■ Your instructions
Write out exactly the lines below that run from the one containing "wide (.v n)" through the one containing "s.issueLoad i (memFill sp a none (some c)) (256", both included, with no other lines.

Data entries:
***

/-- The latches after a memory instruction has read its sources (R61). -/
def memFill (sp : Bool) (a : Src) (b : Option (EKind × Bool × Src)) (c : Option Src) (w : Wave) : Wave :=
  fill (some ⟨if sp then .i32 else .i64, !sp, a⟩) (b.map (fun x => ⟨x.1, x.2.1, x.2.2⟩)) (c.map (fun x => ⟨.i32, false, x⟩)) w

/-- A walk that is needed, a fault, or what comes after (R313 step 3). -/
def State.afterLook (s : State) (k : AccKind) (r : Looked) (f : State → List Acc → State) : State :=
  match r with
  | .trap t => s.trapCur t
  | .miss m a lpr => (s.modWave s.cur (fun w => { w with lpr := lpr })).awaitWalk k m a
  | .ok xs lpr => f (s.modWave s.cur (fun w => { w with lpr := lpr })) xs

/-! ## ld, st, sld, sst, prf -/

/-- A vector load (R314). -/
def State.vecLoad (s : State) (i : Instr) (sz : MSz) (signed sp : Bool) (g : Guard) (d : Dst) (a c : Src) : State :=
  let w := s.wave s.cur
  let xs := (active w g).map (fun l => (l, addrLV w sp a c l))
  match operandTrap w g (xs.map (fun x => (x.1, x.2.2))) with
  | some t => s.trapCur t
  | none =>
    s.afterLook .read (s.look s.cur sp .read (mszBytes sz) true (xs.map (fun x => (x.1, x.2.1, x.2.2.taint)))) (fun s ys =>
      s.issueLoad i (memFill sp a none (some c)) d.code (mszBytes sz) signed false ys)

def execLd (sz : MSz) (sp : Bool) (g : Guard) (d : Dst) (a c : HSrc) (s : State) : Host.Outcome State Fault Refusal :=
  gated (.ld sz sp g d a c) s (s.vecLoad (.ld sz sp g d a c) sz false sp g d a.src c.src)
def execLdSigned (sz : MSz) (sp : Bool) (g : Guard) (d : Dst) (a c : HSrc) (s : State) : Host.Outcome State Fault Refusal :=
  gated (.ldSigned sz sp g d a c) s (s.vecLoad (.ldSigned sz sp g d a c) sz true sp g d a.src c.src)

/-- The register codes of store data that may be fresh live-outs (R382). -/
def dataCodes (wide : Bool) : Src → List Nat
  | .v n => srcRegs wide (.v n)
  | .o n => srcRegs wide (.o n)
  | _ => []
def isSReg : Src → Bool
  | .s _ => true
  | _ => false

/-- The lanes of a vector store: the low bytes of the data in each (R315). -/
def stLanes (w : Wave) (sz : MSz) (a b : Src) (c : Option Src) (ys : List Acc) : List StLane :=
  let ss := sTaints w (a :: c.toList) [b]
  ys.map (fun y =>
    let v := srcLV w 3 (dataKind sz) (sz == .b8) b y.lane
    let lv := (!isSReg a && (srcLV w 2 .i64 (y.sp == .mem) a y.lane).taint) || (match c with | some c => !isSReg c && (srcLV w 4 .i32 false c y.lane).taint | none => false)
    ⟨{ y with taint := lv }, toBytes v.val (mszBytes sz), dataCodes (sz == .b8) b, v.taint && !isSReg b, ss⟩)

def execSt (sz : MSz) (sp : Bool) (g : Guard) (a b c : HSrc) (s : State) : Host.Outcome State Fault Refusal :=
  let i := Instr.st sz sp g a b c
  let w := s.wave s.cur
  let xs := (active w g).map (fun l => (l, addrLV w sp a.src c.src l))
  gated i s
    (match operandTrap w g (xs.map (fun x => (x.1, LV.mix 0 x.2.2 (srcLV w 3 (dataKind sz) (sz == .b8) b.src x.1)))) with
     | some t => s.trapCur t
     | none =>
       s.afterLook .write (s.look s.cur sp .write (mszBytes sz) true (xs.map (fun x => (x.1, x.2.1, x.2.2.taint)))) (fun s ys =>
         s.issueStore i (memFill sp a.src (some (dataKind sz, sz == .b8, b.src)) (some c.src)) true (stLanes w sz a.src b.src (some c.src) ys)))

/-- The one access of a scalar instruction (R316). -/
def scalarAddr (w : Wave) (sp : Bool) (a c : Src) : Int × LV := addrLV w sp a c 0

def execSld (sz : MSz) (sp : Bool) (d : Nat) (a c : Src) (s : State) : Host.Outcome State Fault Refusal :=
  let i := Instr.sld sz sp d a c
  let x := scalarAddr (s.wave s.cur) sp a c
  gated i s
    (match scalarTrap [x.2] with
     | some t => s.trapCur t
     | none =>
       s.afterLook .read (s.look s.cur sp .read (mszBytes sz) false [(0, x.1, x.2.taint)]) (fun s ys =>
         s.issueLoad i (memFill sp a none (some c)) (256 + d) (mszBytes sz) false true ys))

def execSst (sz : MSz) (sp : Bool) (a b c : Src) (s : State) : Host.Outcome State Fault Refusal :=
  let i := Instr.sst sz sp a b c
  let w := s.wave s.cur
  let x := scalarAddr w sp a c
  let v := scalarLV w 3 b
  gated i s
    (match scalarTrap [x.2, v] with
     | some t => s.trapCur t
     | none =>
       s.afterLook .write (s.look s.cur sp .write (mszBytes sz) false [(0, x.1, x.2.taint)]) (fun s ys =>
         s.issueStore i (memFill sp a (some (.i64, true, b)) (some c)) false
           (ys.map (fun y => ⟨{ y with taint := false }, toBytes v.val (mszBytes sz), [], false, sTaints w [a, c] [b]⟩))))

/-- prf (R317): a fabric-window line comes into the last-level cache of the die; nothing else of it is observable. A lane that fails a check is dropped. -/
def State.prefetch (s : State) (g : Guard) (a c : Src) : State :=
  let w := s.wave s.cur
  let xs := ((active w g).map (fun l => (l, addrLV w false a c l))).filter (fun x => x.2.2.poison == none)
  let ps := xs.filterMap (fun x => match s.xlateLane (coreOf s.cur) w .read x.1 x.2.1.toNat with
    | .ok p q => if q.attr == 0 && isFabric p && ((s.core (coreOf s.cur)).lockHit 0 p 1 false).isNone && !s.fabHeld p then some (p / 64 * 64) else none
    | _ => none)
  ps.eraseDups.foldl (fun (s : State) p => if (s.cachedLine s.cur false (p / 64)).isSome then s else s.fabSend s.cur .prefetch p 0 true []) s

def execPrf (sp : Bool) (g : Guard) (a c : HSrc) (s : State) : Host.Outcome State Fault Refusal :=
  gated (.prf sp g a c) s ((if sp then s else s.prefetch g a.src c.src).finishCur (.prf sp g a c) (memFill sp a.src none (some c.src)))

/-! ## What atom, cas, ldacq and strel share -/

/-- The number of the interval that a synchronising instruction has closed. -/
def State.closed (s : State) (id : Nat) : Nat := s.interval id - 1

/-- The instruction is in progress from here on (R168). -/
def State.begin (s : State) : State := s.modWave s.cur (fun w => { w with step := max w.step 2, rgn := { w.rgn with lead := true } })

/-- The tail of a synchronising instruction: an acquire at a scope, then the end of the interval's change (R109, R117). -/
def State.syncTail (s : State) (i : Instr) (acq : Option Nat) : State :=
  let s := match acq with | some sc => s.acquire s.cur sc | none => s
  match s.syncEnd s.cur with
  | (s, false) => s.stall
  | (s, true) => s.finishCur i (fun w => w)

/-- A destination written with old values (R318, R321); on the control core it may be an s register (R335). -/
def writeOld (d : Dst) (size : Nat) (xs : List LoadLane) (w : Wave) : Wave :=
  match d with
  | .s n => match xs with | x :: _ => loadLane (256 + n) size true w x | [] => w
  | .exec => w
  | d => writeLoad d.code size false xs w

***

■ Response to this task
  | .v n => srcRegs wide (.v n)
  | .o n => srcRegs wide (.o n)
  | _ => []
def isSReg : Src → Bool
  | .s _ => true
  | _ => false

/-- The lanes of a vector store: the low bytes of the data in each (R315). -/
def stLanes (w : Wave) (sz : MSz) (a b : Src) (c : Option Src) (ys : List Acc) : List StLane :=
  let ss := sTaints w (a :: c.toList) [b]
  ys.map (fun y =>
    let v := srcLV w 3 (dataKind sz) (sz == .b8) b y.lane
    let lv := (!isSReg a && (srcLV w 2 .i64 (y.sp == .mem) a y.lane).taint) || (match c with | some c => !isSReg c && (srcLV w 4 .i32 false c y.lane).taint | none => false)
    ⟨{ y with taint := lv }, toBytes v.val (mszBytes sz), dataCodes (sz == .b8) b, v.taint && !isSReg b, ss⟩)

def execSt (sz : MSz) (sp : Bool) (g : Guard) (a b c : HSrc) (s : State) : Host.Outcome State Fault Refusal :=
  let i := Instr.st sz sp g a b c
  let w := s.wave s.cur
  let xs := (active w g).map (fun l => (l, addrLV w sp a.src c.src l))
  gated i s
    (match operandTrap w g (xs.map (fun x => (x.1, LV.mix 0 x.2.2 (srcLV w 3 (dataKind sz) (sz == .b8) b.src x.1)))) with
     | some t => s.trapCur t
     | none =>
       s.afterLook .write (s.look s.cur sp .write (mszBytes sz) true (xs.map (fun x => (x.1, x.2.1, x.2.2.taint)))) (fun s ys =>
         s.issueStore i (memFill sp a.src (some (dataKind sz, sz == .b8, b.src)) (some c.src)) true (stLanes w sz a.src b.src (some c.src) ys)))

/-- The one access of a scalar instruction (R316). -/
def scalarAddr (w : Wave) (sp : Bool) (a c : Src) : Int × LV := addrLV w sp a c 0

def execSld (sz : MSz) (sp : Bool) (d : Nat) (a c : Src) (s : State) : Host.Outcome State Fault Refusal :=
  let i := Instr.sld sz sp d a c
  let x := scalarAddr (s.wave s.cur) sp a c
  gated i s
    (match scalarTrap [x.2] with
     | some t => s.trapCur t
     | none =>
       s.afterLook .read (s.look s.cur sp .read (mszBytes sz) false [(0, x.1, x.2.taint)]) (fun s ys =>
         s.issueLoad i (memFill sp a none (some c)) (256 + d) (mszBytes sz) false true ys))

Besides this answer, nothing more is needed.